------ INFORMATION SHOWN
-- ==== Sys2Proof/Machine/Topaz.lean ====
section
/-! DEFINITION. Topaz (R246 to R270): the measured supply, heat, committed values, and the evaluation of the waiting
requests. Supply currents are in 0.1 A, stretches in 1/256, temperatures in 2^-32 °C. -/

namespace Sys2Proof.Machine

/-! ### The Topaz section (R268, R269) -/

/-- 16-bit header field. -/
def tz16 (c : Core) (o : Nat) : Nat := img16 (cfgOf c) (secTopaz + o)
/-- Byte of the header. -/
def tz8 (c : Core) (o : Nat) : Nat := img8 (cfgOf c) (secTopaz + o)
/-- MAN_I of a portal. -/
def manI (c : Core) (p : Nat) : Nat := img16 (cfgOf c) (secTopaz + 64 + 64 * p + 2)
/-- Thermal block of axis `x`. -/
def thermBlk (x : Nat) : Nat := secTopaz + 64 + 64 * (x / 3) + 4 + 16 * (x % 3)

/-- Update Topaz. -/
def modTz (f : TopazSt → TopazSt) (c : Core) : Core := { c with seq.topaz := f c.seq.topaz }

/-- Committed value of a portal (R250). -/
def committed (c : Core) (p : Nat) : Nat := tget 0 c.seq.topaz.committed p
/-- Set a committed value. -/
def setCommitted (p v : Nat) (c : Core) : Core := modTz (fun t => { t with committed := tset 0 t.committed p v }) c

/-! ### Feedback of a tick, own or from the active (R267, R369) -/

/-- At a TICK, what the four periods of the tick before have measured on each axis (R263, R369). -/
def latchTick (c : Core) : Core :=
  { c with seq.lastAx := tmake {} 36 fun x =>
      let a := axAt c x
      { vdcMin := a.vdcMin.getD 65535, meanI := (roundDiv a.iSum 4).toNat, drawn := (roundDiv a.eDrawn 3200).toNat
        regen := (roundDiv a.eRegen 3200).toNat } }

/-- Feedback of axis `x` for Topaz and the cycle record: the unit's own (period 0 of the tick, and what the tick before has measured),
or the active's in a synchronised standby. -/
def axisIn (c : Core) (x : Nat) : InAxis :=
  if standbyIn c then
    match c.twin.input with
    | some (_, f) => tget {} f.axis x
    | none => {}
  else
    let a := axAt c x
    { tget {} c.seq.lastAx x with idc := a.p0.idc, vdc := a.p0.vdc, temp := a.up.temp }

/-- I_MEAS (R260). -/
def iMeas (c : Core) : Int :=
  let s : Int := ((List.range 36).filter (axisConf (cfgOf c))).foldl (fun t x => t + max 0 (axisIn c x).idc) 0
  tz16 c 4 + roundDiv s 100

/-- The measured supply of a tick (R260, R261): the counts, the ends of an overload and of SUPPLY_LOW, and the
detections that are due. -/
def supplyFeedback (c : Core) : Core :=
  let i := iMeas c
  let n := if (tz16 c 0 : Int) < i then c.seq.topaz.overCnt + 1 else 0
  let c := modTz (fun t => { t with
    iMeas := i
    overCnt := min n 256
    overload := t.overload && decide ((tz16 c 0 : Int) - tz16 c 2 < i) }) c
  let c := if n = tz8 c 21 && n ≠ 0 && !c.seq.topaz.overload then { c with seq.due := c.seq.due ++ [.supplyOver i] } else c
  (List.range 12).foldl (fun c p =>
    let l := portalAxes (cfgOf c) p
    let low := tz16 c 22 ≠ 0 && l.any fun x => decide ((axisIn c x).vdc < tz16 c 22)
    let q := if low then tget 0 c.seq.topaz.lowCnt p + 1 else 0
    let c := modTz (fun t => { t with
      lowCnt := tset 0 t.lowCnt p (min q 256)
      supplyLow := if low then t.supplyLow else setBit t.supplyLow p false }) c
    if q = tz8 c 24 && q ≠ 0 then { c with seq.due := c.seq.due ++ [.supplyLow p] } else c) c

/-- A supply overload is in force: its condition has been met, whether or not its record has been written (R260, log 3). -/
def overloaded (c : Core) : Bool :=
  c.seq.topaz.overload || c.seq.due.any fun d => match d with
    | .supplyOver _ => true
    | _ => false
------------
_TASK STATEMENT_.
Copy out, exactly and alone, the lines of the entries above between the ones holding "def modTz (f" and "let s : Int", inclusive.

_RESPONSE_.
def modTz (f : TopazSt → TopazSt) (c : Core) : Core := { c with seq.topaz := f c.seq.topaz }

/-- Committed value of a portal (R250). -/
def committed (c : Core) (p : Nat) : Nat := tget 0 c.seq.topaz.committed p
/-- Set a committed value. -/
def setCommitted (p v : Nat) (c : Core) : Core := modTz (fun t => { t with committed := tset 0 t.committed p v }) c

/-! ### Feedback of a tick, own or from the active (R267, R369) -/

/-- At a TICK, what the four periods of the tick before have measured on each axis (R263, R369). -/
def latchTick (c : Core) : Core :=
  { c with seq.lastAx := tmake {} 36 fun x =>
      let a := axAt c x
      { vdcMin := a.vdcMin.getD 65535, meanI := (roundDiv a.iSum 4).toNat, drawn := (roundDiv a.eDrawn 3200).toNat
        regen := (roundDiv a.eRegen 3200).toNat } }

/-- Feedback of axis `x` for Topaz and the cycle record: the unit's own (period 0 of the tick, and what the tick before has measured),
or the active's in a synchronised standby. -/
def axisIn (c : Core) (x : Nat) : InAxis :=
  if standbyIn c then
    match c.twin.input with
    | some (_, f) => tget {} f.axis x
    | none => {}
  else
    let a := axAt c x
    { tget {} c.seq.lastAx x with idc := a.p0.idc, vdc := a.p0.vdc, temp := a.up.temp }

/-- I_MEAS (R260). -/
def iMeas (c : Core) : Int :=
  let s : Int := ((List.range 36).filter (axisConf (cfgOf c))).foldl (fun t x => t + max 0 (axisIn c x).idc) 0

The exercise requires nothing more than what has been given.